The cost-cutting plan comes just months after President Joe Biden announced a deal to provide Intel with $8.5 billion in funding and $11 billion in loans for chip factories in Arizona, New Mexico, Oregon and Ohio under the CHIPS Act.

Intel was reportedly the biggest beneficiary of the CHIPS Act.

Intel expects cuts of $20 billion this year, as well as $17.5 billion in 2025 and more in 2026. Reuters Agency

The company reported adjusted earnings per share of $0.02, which was below LSEG analysts’ expectations of $0.10.

The company’s revenue was $12.83 billion, down 1% from a year ago and below expectations of $12.94 billion.

“We’ve previously indicated that our investments to be good and drive the AI ​​PC category will put pressure on margins in the near term,” Gelsinger said. “We believe the trade-offs are worth it. AI PC will grow from less than 10% of the market today to more than 50% in 2026.”

Intel also suffered other financial setbacks, such as the rapid move of Intel 4 and 3 processor wafers from its Oregon plant to a plant in Ireland.

Chief Financial Officer Dave Zinsser said the plant change will result in higher costs but will offset that in the long term and translate into higher gross margins.

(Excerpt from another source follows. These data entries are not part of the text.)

-- ==== Sys2Proof/Machine/ReedSolomon.lean ====
section
/-! DEFINITION. The Reed-Solomon engine: the block decode function rsdecode (R126 to R133), the block encoder (R137), the erasure filler
(R138), and the commands RS_DECODE, RS_ENCODE and RS_FILL on RS_RAM (R135, R137, R138). -/

namespace Sys2Proof.Machine

/-! ## The block decode function -/

/-- What rsdecode returns: `OK(c', ν)` or `FAIL(code)`. -/
inductive RsResult
  | ok (block : List Byte) (nu : Nat)
  | fail (code : ErrorCode)
  deriving DecidableEq, Repr

/-- What the extended Euclidean algorithm leaves. -/
inductive EuclidResult
  | ok (t r : Poly)
  | fail (code : ErrorCode)
  deriving DecidableEq, Repr

/-- R127: the loop, `rLast`, `r`, `tLast`, `t` being the spec's variables. Each pass lowers deg(r), so nEC + 1 rounds are
enough; the arm of no rounds left is not reached (log 21). -/
def euclidLoop (nEc : Nat) : Nat → Poly → Poly → Poly → Poly → EuclidResult
  | 0, _, _, _, _ => .fail .rsNoDecrease
  | fuel + 1, rLast, r, tLast, t =>
    if 2 * r.deg ≥ nEc then
      if r.isZero then .fail .rsZeroDivisor
      else
        let qr := Poly.divmod rLast r
        let t' := Poly.add (Poly.mul qr.1 t) tLast
        if qr.2.deg ≥ r.deg then .fail .rsNoDecrease
        else euclidLoop nEc fuel r qr.2 t t'
    else .ok t r

/-- R127: the algorithm on x^nEC and S(x). -/
def euclid (nEc : Nat) (s : Poly) : EuclidResult := euclidLoop nEc (nEc + 1) (Poly.mono nEc 0x01) s [] [0x01]

/-- R129: the roots of σ among 0x01..0xFF, in increasing numeric order. -/
def chienRoots (sigma : Poly) : List Byte :=
  ((List.range 255).map fun i => BitVec.ofNat 8 (i + 1)).filter fun e => sigma.eval e == 0

/-- R130: the product of (1 ⊕ X_j·inv(X_i)) over the other locations; `others` are the X_j. -/
def forneyDenominator (xi : Byte) : List Byte → Byte
  | [] => 0x01
  | xj :: others => gfMul (0x01 ^^^ gfMul xj (gfInv xi)) (forneyDenominator xi others)

/-- R130: the magnitude at location `xi`. -/
def forneyMagnitude (omega : Poly) (xi : Byte) (others : List Byte) : Byte :=
  gfDiv (omega.eval (gfInv xi)) (forneyDenominator xi others)

/-- R130: the magnitude of each location of `xs`, in order; `before` are the locations already passed. -/
def forneyAll (omega : Poly) : List Byte → List Byte → List Byte
  | _, [] => []
  | before, x :: xs => forneyMagnitude omega x (before ++ xs) :: forneyAll omega (before ++ [x]) xs

/-- R132: XORs each magnitude into the codeword at its position. -/
def xorAt : List Byte → List (Nat × Byte) → List Byte
  | c, [] => c
  | c, (p, e) :: rest => xorAt (c.set p (c.getD p 0 ^^^ e)) rest

/-- R128 to R132: from the Euclidean algorithm's t and r to the corrected block. -/
def rsCorrect (c : List Byte) (t r : Poly) : RsResult :=
  let s0 := t.coeff 0
  if s0 = 0 then .fail .rsSigma0Zero
  else
    let sigma := Poly.scale (gfInv s0) t
    let omega := Poly.scale (gfInv s0) r
    let locations := (chienRoots sigma).map gfInv
    if locations.length ≠ sigma.deg then .fail .rsRootcount
    else if locations.any fun x => gfLog x ≥ c.length then .fail .rsPosition
    else
      let positions := locations.map fun x => c.length - 1 - gfLog x
      .ok (xorAt c (positions.zip (forneyAll omega [] locations))) sigma.deg

/-- R126 to R133: `rsdecode(c, nEC)`. -/
def rsdecode (c : List Byte) (nEc : Nat) : RsResult :=
  let s := syndromes c nEc
  if s.all (· == 0) then .ok c 0
  else match euclid nEc s with
    | .fail code => .fail code
    | .ok t r => rsCorrect c t r

/-! ## The block encoder, R137 -/

/-- R137: one pass of the encoder for the data codeword `d`; `gt` is gh[1..NEC]. -/
def encodeStep (gt : List Byte) (rem : List Byte) (d : Byte) : List Byte :=
  let fb := d ^^^ rem.headD 0
  List.zipWith (fun x g => x ^^^ gfMul fb g) (rem.tail ++ [0]) gt

/-- R137: the EC codewords of the data codewords `data`. -/
def rsEncodeBlock (data : List Byte) (nEc : Nat) : List Byte :=
  data.foldl (encodeStep (generator nEc).reverse.tail) (List.replicate nEc 0)

/-! ## The erasure filler, R138 -/

/-- R138: E, the positions p in 0..<N whose ERASE bit is 1. -/
def State.erasedPositions (s : State) (n : Nat) : List Nat := (List.range n).filter s.erased

/-- The erasure locator, the product of (1 + X·x) over the erased locations. -/
def erasureLocator : List Byte → Poly
  | [] => [0x01]
  | x :: xs => Poly.mul [0x01, x] (erasureLocator xs)

/-- Writes the value `v` at each position `p`. -/
def setAt : List Byte → List (Nat × Byte) → List Byte
  | c, [] => c
  | c, (p, v) :: rest => setAt (c.set p v) rest

/-- R138: the block whose erased positions are filled so that the first |E| syndromes are 0 (log 20): the erased bytes are
taken as 0, and the value at each erased location is the Forney magnitude of the erasure locator. -/
def fillErasures (c : List Byte) (positions : List Nat) : List Byte :=
  let c0 := setAt c (positions.map fun p => (p, 0))
  let xs := positions.map fun p => gfExp (c.length - 1 - p)
  let omega := (Poly.mul (syndromes c0 xs.length) (erasureLocator xs)).take xs.length
  setAt c0 (positions.zip (forneyAll omega [] xs))

/-- R138: the filled block, where a fill makes every one of the nEC syndromes 0. -/
def rsFillBlock (c : List Byte) (nEc : Nat) (positions : List Nat) : Option (List Byte) :=
  let c' := fillErasures c positions
  if (syndromes c' nEc).all (· == 0) then some c' else none

/-! ## The commands -/

/-- R135: RS_DECODE. -/
def execRsDecode (n nec : BitVec 8) (s : State) : Result :=
  s.whenReady <| s.whenParam (blockOk n nec) <|
    match rsdecode (s.mem.readBytes rsRam n.toNat) nec.toNat with
    | .ok c' nu =>
      .next ({ s with mem := s.mem.writeBytes rsRam c', errCnt := BitVec.ofNat 16 nu }.complete .ok)
    | .fail code => .next ({ s with errCnt := 0 }.complete code)

/-- R137: RS_ENCODE. -/
def execRsEncode (n nec : BitVec 8) (s : State) : Result :=
  s.whenReady <| s.whenParam (blockOk n nec) <|
    let k := n.toNat - nec.toNat
    let ec := rsEncodeBlock (s.mem.readBytes rsRam k) nec.toNat
    .next ({ s with mem := s.mem.writeBytes (rsRam + k) ec, errCnt := 0 }.complete .ok)

/-- R138: RS_FILL. -/
def execRsFill (n nec : BitVec 8) (s : State) : Result :=
  s.whenReady <| s.whenParam (blockOk n nec) <|
    let positions := s.erasedPositions n.toNat
    if positions.length > nec.toNat then .next ({ s with errCnt := 0 }.complete .rsErasureCount)
    else match rsFillBlock (s.mem.readBytes rsRam n.toNat) nec.toNat positions with
      | some c' =>
        let filled := positions.map fun p => (p, c'.getD p 0)
        .next ({ s with mem := s.mem.scatter rsRam filled, errCnt := BitVec.ofNat 16 positions.length }.complete .ok)
      | none => .next ({ s with errCnt := 0 }.complete .rsInconsistent)

end Sys2Proof.Machine
end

Although Intel still has a majority market share – Intel processors account for 71% of CPUs in laptops, according to Statista – the company faces increasing price competition.

The technology company said on Friday that its profits and revenues fell short of LSEG analysts’ expectations. Reuters Agency

Intel’s Client Computing group, which makes chips for PCs, reported revenue of $7.41 billion, up 9% and close to StreetAccount analysts’ expectations of $7.42 billion.

The company has high hopes for its AI chips. It said it expects more than 40 million unit shipments for the full year.

Intel’s Data Center and AI business reported revenue of $3.05 billion, down 3% and missing StreetAccount’s estimate of $3.14 billion.

Intel’s third-quarter earnings guidance is in line with expectations, calling for revenue of $12.5 billion to $13.5 billion and a net loss of $0.03 per share.

Zinsser said data center revenue should increase in the second half of the year.

In late 2022, Intel began construction on a new chip factory in New Albany, Ohio (see above). Doral Chenoweth / USA TODAY Network

He added that challenges include weaker consumer and business spending, as well as a heavy emphasis on cloud servers for artificial intelligence, which forced Intel to shrink its total addressable market this year.

In the second quarter of June, Intel and asset manager Apollo announced an agreement under which Apollo will invest $11 billion to acquire a 49% stake from Intel in a joint venture that includes a facility in Ireland.

That same month, Intel introduced new Xeon 6 processors and Gaudi 3 AI accelerators.

According to a report by Reuters, in May Intel disclosed that the Commerce Department had revoked its export licenses to supply chips to a customer in China, presumably Chinese technology company Huawei Technologies.

Intel then said it expected second-quarter revenue to be in the range of $12.5 billion to $13.5 billion, but lower than the guidance range.